> Exercise aim:
Check each line of the listing for the string "fireResult", count the lines that have it, and answer with that number only.

══════════════════════════════

-- ==== Sys2Proof/Machine/LatStakes.lean ====
section
/-! DEFINITION. LAT's stake table: entry format, editing, past-due policies, the feed to ARB and the restore of
PERSIST stakes (R113 to R120, R123 to R125). Firing stands in Machine/LatFire.lean. -/

namespace Sys2Proof.Machine

/-- The entry that 256 bits spell (R113); module fields are taken as they stand. -/
def stakeOfBits (n : Nat) : Stake :=
  { chainage := BitVec.ofNat 64 n, action := bitsOf n 64 8, late := bitsOf n 72 3, persist := bitOf n 75,
    valid := bitOf n 76, owner := bitsOf n 80 8, ctx := bitsOf n 96 16, gen := bitsOf n 112 16,
    period := bitsOf n 128 32, count := bitsOf n 160 16, target := bitsOf n 176 16,
    arg := BitVec.ofNat 64 (bitsOf n 192 64), pastDue := false, rolledTo := none }

/-- The 256 bits of an entry, as the stake view shows them (R113, R131). -/
def Stake.bits (k : Stake) : Nat :=
  k.chainage.toNat + k.action * 2 ^ 64 + k.late * 2 ^ 72 + (if k.persist then 2 ^ 75 else 0)
    + (if k.valid then 2 ^ 76 else 0) + k.owner * 2 ^ 80 + k.ctx * 2 ^ 96 + k.gen * 2 ^ 112
    + k.period * 2 ^ 128 + k.count * 2 ^ 160 + k.target * 2 ^ 176 + k.arg.toNat * 2 ^ 192

/-- The stake at an index. -/
def State.stake (s : State) (i : Nat) : Stake := tget (fun _ => Stake.empty) s.lat.stakes i

/-- Put an entry at an index. -/
def State.putStake (s : State) (i : Nat) (k : Stake) : State :=
  { s with lat := { s.lat with stakes := tset (fun _ => Stake.empty) s.lat.stakes i k } }

/-- The valid stakes with their indices, ascending. -/
def State.validStakes (s : State) : List (Nat × Stake) := s.lat.stakes.filter (fun e => e.2.valid)

/-- The chainage at which a stake fires: its own, or the one it was rolled to (R124). -/
def Stake.fireAt (k : Stake) : Nat := k.rolledTo.getD k.chainage.toNat

/-- Whether entry `a` is before entry `b` in firing order: by chainage, then by index (R121). -/
def fireBefore (a b : Nat × Stake) : Bool :=
  decide (a.2.fireAt < b.2.fireAt) || (decide (a.2.fireAt = b.2.fireAt) && decide (a.1 < b.1))

/-- The next stake due: lowest chainage, then lowest index. -/
def State.nextStake (s : State) : Option (Nat × Stake) :=
  s.validStakes.foldl (fun m e =>
    match m with
    | none => some e
    | some b => if fireBefore e b then some e else some b) none

/-- LAT_STK_USED and LAT_NEXT show the table (R131). -/
def State.noteStakes (s : State) : State :=
  let s1 := s.setNum Reg.LAT_STK_USED s.validStakes.length
  match s.nextStake with
  | some e => s1.setNum64 Reg.LAT_NEXT_LO e.2.fireAt
  | none => s1.setNum64 Reg.LAT_NEXT_LO (2 ^ 64 - 1)

/-- Pass an edit record to ARB's look-ahead (R119). -/
def State.feedStake (s : State) (i : Nat) : State :=
  let k := s.stake i
  { s with lat := { s.lat with feed := s.lat.feed ++ [⟨i, k.gen, if k.valid then some k else none⟩] } }

/-- The DIO channel resource a stake needs (R65, R115). -/
def Stake.dioResource (k : Stake) : Nat := 0x2000 + k.target

/-- Whether a valid DIO_SET stake names the channel. -/
def State.dioStakeOn (s : State) (channel : Nat) : Bool :=
  s.validStakes.any (fun e => e.2.action == 3 && e.2.target == channel)

/-- Release LAT's claim of a channel that no valid DIO_SET stake names any more (R115). -/
def State.releaseDio (s : State) (k : Stake) : State :=
  if k.action = 3 ∧ k.valid ∧ !s.dioStakeOn k.target then s.unclaim k.dioResource Blk.LAT else s

/-- Claim the channel of a DIO_SET stake, unless LAT holds it already (R115, R67). -/
def State.claimDio (s : State) (i : Nat) (k : Stake) : Except Word State :=
  if k.action ≠ 3 then .ok s
  else match s.claimOf k.dioResource with
    | some c => if c.block = Blk.LAT then .ok s else .error (conflictWord c)
    | none => s.claim ⟨k.dioResource, Blk.LAT, 1, i⟩

/-- One edit takes effect at an index: LAT_TBL_GEN and GEN are incremented and the record passes to the feed
(R118, R119). -/
def State.editStake (s : State) (i : Nat) (k : Stake) : State :=
  let old := s.stake i
  let s1 := s.putStake i { k with gen := (old.gen + 1) % 2 ^ 16 }
  ((((s1.wrapInc Reg.LAT_TBL_GEN 1).feedStake i).releaseDio old)).noteStakes

/-- A stake after an occurrence or a folded set of grid points up to chainage `ref`: the first point of its grid
above `ref` with COUNT reduced, or nothing (R123, R125). -/
def Stake.after (k : Stake) (ref : Nat) : Option Stake :=
  if k.period = 0 then none
  else
    let n := (ref - k.chainage.toNat) / k.period + 1
    if k.count = 0xFFFF then
      some { k with chainage := BitVec.ofNat 64 (k.chainage.toNat + n * k.period), pastDue := false, rolledTo := none }
    else if k.count ≤ n then none
    else some { k with chainage := BitVec.ofNat 64 (k.chainage.toNat + n * k.period), count := k.count - n,
                       pastDue := false, rolledTo := none }

/-- LAT writes the stored set of PERSIST stakes; one that a restore dropped leaves it with this write (R120). -/
def State.writeStored (s : State) (f : Tbl Stake → Tbl Stake) : State :=
  { s with lat := { s.lat with stored := tdrop (f s.lat.stored) s.lat.dropped.contains, dropped := [] } }

/-- Move a stake past an occurrence: the next one stands with the same GEN and passes to the feed, or the entry is
cleared (R123). A cleared PERSIST stake leaves the stored set. -/
def State.spendStake (s : State) (i ref : Nat) : State :=
  let k := s.stake i
  match k.after ref with
  | some k' =>
    let s1 := (s.putStake i k').feedStake i
    let s2 := if k.persist then s1.writeStored (fun l => tput l i k') else s1
    s2.noteStakes
  | none =>
    let s1 := s.putStake i { Stake.empty with gen := k.gen }
    let s2 := if k.persist then s1.writeStored (fun l => tdel l i) else s1
    ((s2.feedStake i).releaseDio k).noteStakes

/-- RESULT of a firing operation (R122). -/
def fireResult (i : Nat) (rolled last : Bool) (lateness : Nat) : Word :=
  BitVec.ofNat 32 (i % 4096 + (if rolled then 2 ^ 12 else 0) + (if last then 2 ^ 13 else 0)
    + Nat.min lateness 0x3FFFF * 2 ^ 14)

/-- LAT_STK_CFG.DEF_TIMEOUT in ms, 0 read as 1 (R131). -/
def State.stakeTimeout (s : State) : Nat := Nat.max 1 (s.fld Reg.LAT_STK_CFG 8 8)

/-- A FAIL_MISSED outcome: an internal operation that is decided at once; the stake moves past the grid points passed
over (R122, R124, R125). Without a free tag it is held (R73). -/
def State.missStake (s : State) (i : Nat) : State :=
  let k := s.stake i
  match s.beginInternal Blk.LAT Blk.LAT k.action k.ctx s.stakeTimeout 0 with
  | none => s.holdForTag (.stake i)
  | some (t, s1) =>
    let last := (k.after s.chain).isNone
    let s2 := s1.spendStake i s.chain
    (((s2.satInc Reg.LAT_MISSED_CNT 0 32 1).raiseIrq Blk.LAT 5)).decideOp t St.FAIL_MISSED
      (fireResult i false last (s.chain - k.chainage.toNat))

/-- The first chainage after `p` whose angle equals the stake's (R124 NEXT). -/
def rollTo (p ch : Nat) : Nat :=
  let c := p / 65536 * 65536 + ch % 65536
  if p < c then c else c + 65536

/-- The late policy of a stake that is past due at the present chainage (R124): RUN_LATE fires at the next
evaluation, DROP is missed at once, NEXT is rolled. A stake that is not past due stays as it is. -/
def State.pastDue (s : State) (i : Nat) : State :=
  let k := s.stake i
  if !k.valid ∨ s.chain ≤ k.chainage.toNat then s
  else match k.late with
    | 1 => s.missStake i
    | 2 => (s.putStake i { k with rolledTo := some (rollTo s.chain k.chainage.toNat) }).noteStakes
    | _ => (s.putStake i { k with pastDue := true }).noteStakes

/-! ### Edit operations (R114, R116, R117) -/

/-- Whether ARG fits the action and its target (R114). -/
def State.argFits (s : State) (k : Stake) : Bool :=
  let a := k.arg.toNat
  match k.action with
  | 1 => let p := s.point k.target
         p.type != PtType.NONE && (p.type == PtType.BOOL || normValue p.type k.arg == k.arg)
  | 2 => decide (k.target < 256) && a == bitsOf a 0 6 + bitsOf a 8 16 * 256
  | 3 => decide (k.target < 24) && decide (a < 2)
  | 4 => decide (k.target < 48) && decide (a < 2)
  | 5 => decide (k.target < 16) && a == 0
  | 6 => k.target == 0 && a == 0
  | 7 => k.target == 0
  | _ => false

/-- Whether the entry's own fields are allowed (R113, R114). -/
def State.entryValid (s : State) (k : Stake) : Bool :=
  decide (k.late < 4) && (k.period == 0 || (decide (1024 ≤ k.period) && k.count != 0)) && s.argFits k

/-- The producer check of a POINT_WRITE stake against its owner (R11, R114). -/
def State.ownerProduces (s : State) (owner target : Nat) : Bool :=
  match (s.point target).producer with
  | .host => owner == Blk.HIF
  | .block b => owner == b
  | .task _ => owner == Blk.SCN
  | .module _ => owner == Blk.HLK
  | _ => false

/-- Whether a context may write a stake's target (R114, R117): a point by R551, a group or a task by its own CTX;
the remaining targets belong to the landlord. -/
def State.ctxMayTarget (s : State) (ctx : Nat) (k : Stake) : Bool :=
  ctx == 0 ||
  match k.action with
  | 1 => s.hostMayWrite ctx k.target
  | 2 => s.fld (Reg.LCP_GRPg_CFG k.target) 0 16 == ctx
  | 5 => s.fld (Reg.SCN_TnCFG k.target) 16 16 == ctx
  | 7 => true
  | _ => false

/-- The producer and tenant checks of an entry (R114). -/
def State.stakeAllowed (s : State) (owner ctx : Nat) (k : Stake) : Bool :=
  s.ctxMayTarget ctx k && (k.action != 1 || s.ownerProduces owner k.target)

/-- LATE as stored: 011b takes DEF_LATE, whose values 011b to 111b read as 000b (R113, R131). -/
def State.resolveLate (s : State) (late : Nat) : Nat :=
  if late = 3 then (let d := s.fld Reg.LAT_STK_CFG 0 3; if d < 3 then d else 0) else late

/-- The editor of an edit operation: 02h host, 0Bh SCN, 0Fh HLK (R113). -/
def Slot.editor (x : Slot) : Nat :=
  match x.origin with
  | .internal b => b
  | _ => Blk.HIF

/-- An edit of the stake table gives way to the firings, and to the edits of a lower editor (R118, R126). -/
def State.editing (s : State) (t : Nat) (l : Late) (f : State → State) : State :=
  s.yielding (Rank.EDIT (s.slot t).editor) l f

/-- The slot of an ACTIVE edit with the given LAT opcode. A firing, which LAT produces and whose recorded opcode is
its ACTION code (R70), is no edit. -/
def State.activeEdit (s : State) (t opcode : Nat) : Option Slot :=
  match s.activeOp t Blk.LAT opcode with
  | some x => if x.editor = Blk.LAT then none else some x
  | none => none

/-- The index, expected generation, check flag and entry of an edit's PARAM (R116). -/
def editIndex (x : Slot) : Nat := paramField x.param 0 2
def editExpGen (x : Slot) : Nat := paramField x.param 2 2
def editCheck (x : Slot) : Bool := bitOf (paramField x.param 4 1) 0
def editEntry (x : Slot) : Stake := stakeOfBits (paramField x.param 16 32)

/-- The lowest free index. -/
def State.freeStake (s : State) : Option Nat := (List.range 4096).find? (fun i => !(s.stake i).valid)

/-- RESULT of an edit: index and GEN (R116). -/
def editResult (i gen : Nat) : Word := BitVec.ofNat 32 (i % 4096 + gen % 2 ^ 16 * 2 ^ 12)

/-- RESULT of a lost edit: present GEN and the owner's block ID (R117). -/
def editConflict (gen owner : Nat) : Word := BitVec.ofNat 32 (gen % 2 ^ 16 * 2 ^ 12 + owner % 16 * 2 ^ 28)

/-- Finish an edit: at once, or once its PERSIST change is durable (R119, R120). -/
def State.finishEdit (s : State) (t : Nat) (persist : Bool) (touched : List Nat) (r : Word) : State :=
  if persist then
    let s1 := s.setSlot t { s.slot t with result := r }
    let s2 := { s1 with lat := { s1.lat with durWait := s1.lat.durWait ++ [(t, touched)] } }
    s2.stoAsk (.stakes t) (objId 0 Blk.LAT 1) StoOp.PUT (s2.stoFree (objId 0 Blk.LAT 1))
  else s.decideOp t St.OK r

/-- Write an entry for an editor: module fields filled, claims made, past-due policy applied (R113, R115, R124). -/
def State.writeStake (s : State) (t i : Nat) (x : Slot) : State :=
  let old := s.stake i
  let e := editEntry x
  let k := { e with late := s.resolveLate e.late, valid := true, owner := x.editor, ctx := x.ctx, gen := 0 }
  match s.claimDio i k with
  | .error w => s.decideOp t St.FAIL_CONFLICT w
  | .ok s1 =>
    let s2 := s1.editStake i k
    let g := (s2.stake i).gen
    (s2.finishEdit t (k.persist || (old.valid && old.persist)) [i] (editResult i g)).pastDue i

/-- STAKE_SET (R113 to R120): at INDEX, or at the lowest free index. -/
def execStakeSet (tag : Nat) (s : State) : Host.Outcome State Fault Refusal :=
  s.powered fun s => s.editing tag (.stakeSet tag) fun s =>
  match s.activeEdit tag 1 with
  | none => s
  | some x =>
    let i := editIndex x
    let e := editEntry x
    if s.mode = Mode.MINIMAL then (s.decideOp tag St.FAIL_DENIED 0)
    else if (0x1000 ≤ i ∧ i ≠ 0xFFFF) ∨ !s.entryValid e then (s.decideOp tag St.FAIL_INVALID 0)
    else if !s.stakeAllowed x.editor x.ctx e then (s.decideOp tag St.FAIL_DENIED 0)
    else if i = 0xFFFF then
      match s.freeStake with
      | none => ((s.raiseIrq Blk.LAT 6).decideOp tag St.FAIL_CONFLICT 0)
      | some j => (s.writeStake tag j x)
    else
      let k := s.stake i
      if editCheck x ∧ k.gen ≠ editExpGen x then (s.decideOp tag St.FAIL_CONFLICT (editConflict k.gen 0))
      else if k.valid ∧ k.owner ≠ x.editor then (s.decideOp tag St.FAIL_CONFLICT (editConflict k.gen k.owner))
      else if k.valid ∧ !s.ctxMayTarget x.ctx k then (s.decideOp tag St.FAIL_DENIED 0)
      else (s.writeStake tag i x)

/-- STAKE_MODIFY (R116, R117): allowed to the stake's owner, in a tenant context while it may write the stake's target. -/
def execStakeModify (tag : Nat) (s : State) : Host.Outcome State Fault Refusal :=
  s.powered fun s => s.editing tag (.stakeModify tag) fun s =>
  match s.activeEdit tag 2 with
  | none => s
  | some x =>
    let i := editIndex x
    let e := editEntry x
    let k := s.stake i
    if s.mode = Mode.MINIMAL then (s.decideOp tag St.FAIL_DENIED 0)
    else if 0x1000 ≤ i ∨ !k.valid ∨ !s.entryValid e then (s.decideOp tag St.FAIL_INVALID 0)
    else if k.owner ≠ x.editor ∨ !s.stakeAllowed x.editor x.ctx e ∨ !s.ctxMayTarget x.ctx k then
      (s.decideOp tag St.FAIL_DENIED 0)
    else if editCheck x ∧ k.gen ≠ editExpGen x then (s.decideOp tag St.FAIL_CONFLICT (editConflict k.gen 0))
    else (s.writeStake tag i x)

/-- Clear the stake at an index as one edit (R116, R118). -/
def State.clearStake (s : State) (i : Nat) : State := s.editStake i Stake.empty

/-- Whether an editor may clear a stake: its owner, in a tenant context while it may write the stake's target, or the host in
context 0000h (R117). -/
def State.mayClear (s : State) (x : Slot) (k : Stake) : Bool :=
  (x.editor == Blk.HIF && x.ctx == 0) || (k.owner == x.editor && s.ctxMayTarget x.ctx k)

/-- STAKE_CLEAR (R116, R117). -/
def execStakeClear (tag : Nat) (s : State) : Host.Outcome State Fault Refusal :=
  s.powered fun s => s.editing tag (.stakeClear tag) fun s =>
  match s.activeEdit tag 3 with
  | none => s
  | some x =>
    let i := editIndex x
    let k := s.stake i
    if s.mode = Mode.MINIMAL then (s.decideOp tag St.FAIL_DENIED 0)
    else if 0x1000 ≤ i ∨ !k.valid then (s.decideOp tag St.FAIL_INVALID 0)
    else if !s.mayClear x k then (s.decideOp tag St.FAIL_DENIED 0)
    else if editCheck x ∧ k.gen ≠ editExpGen x then (s.decideOp tag St.FAIL_CONFLICT (editConflict k.gen 0))
    else
      let s1 := s.clearStake i
      (s1.finishEdit tag k.persist [i] (editResult i (s1.stake i).gen))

══════════════════════════════

> Task response:
2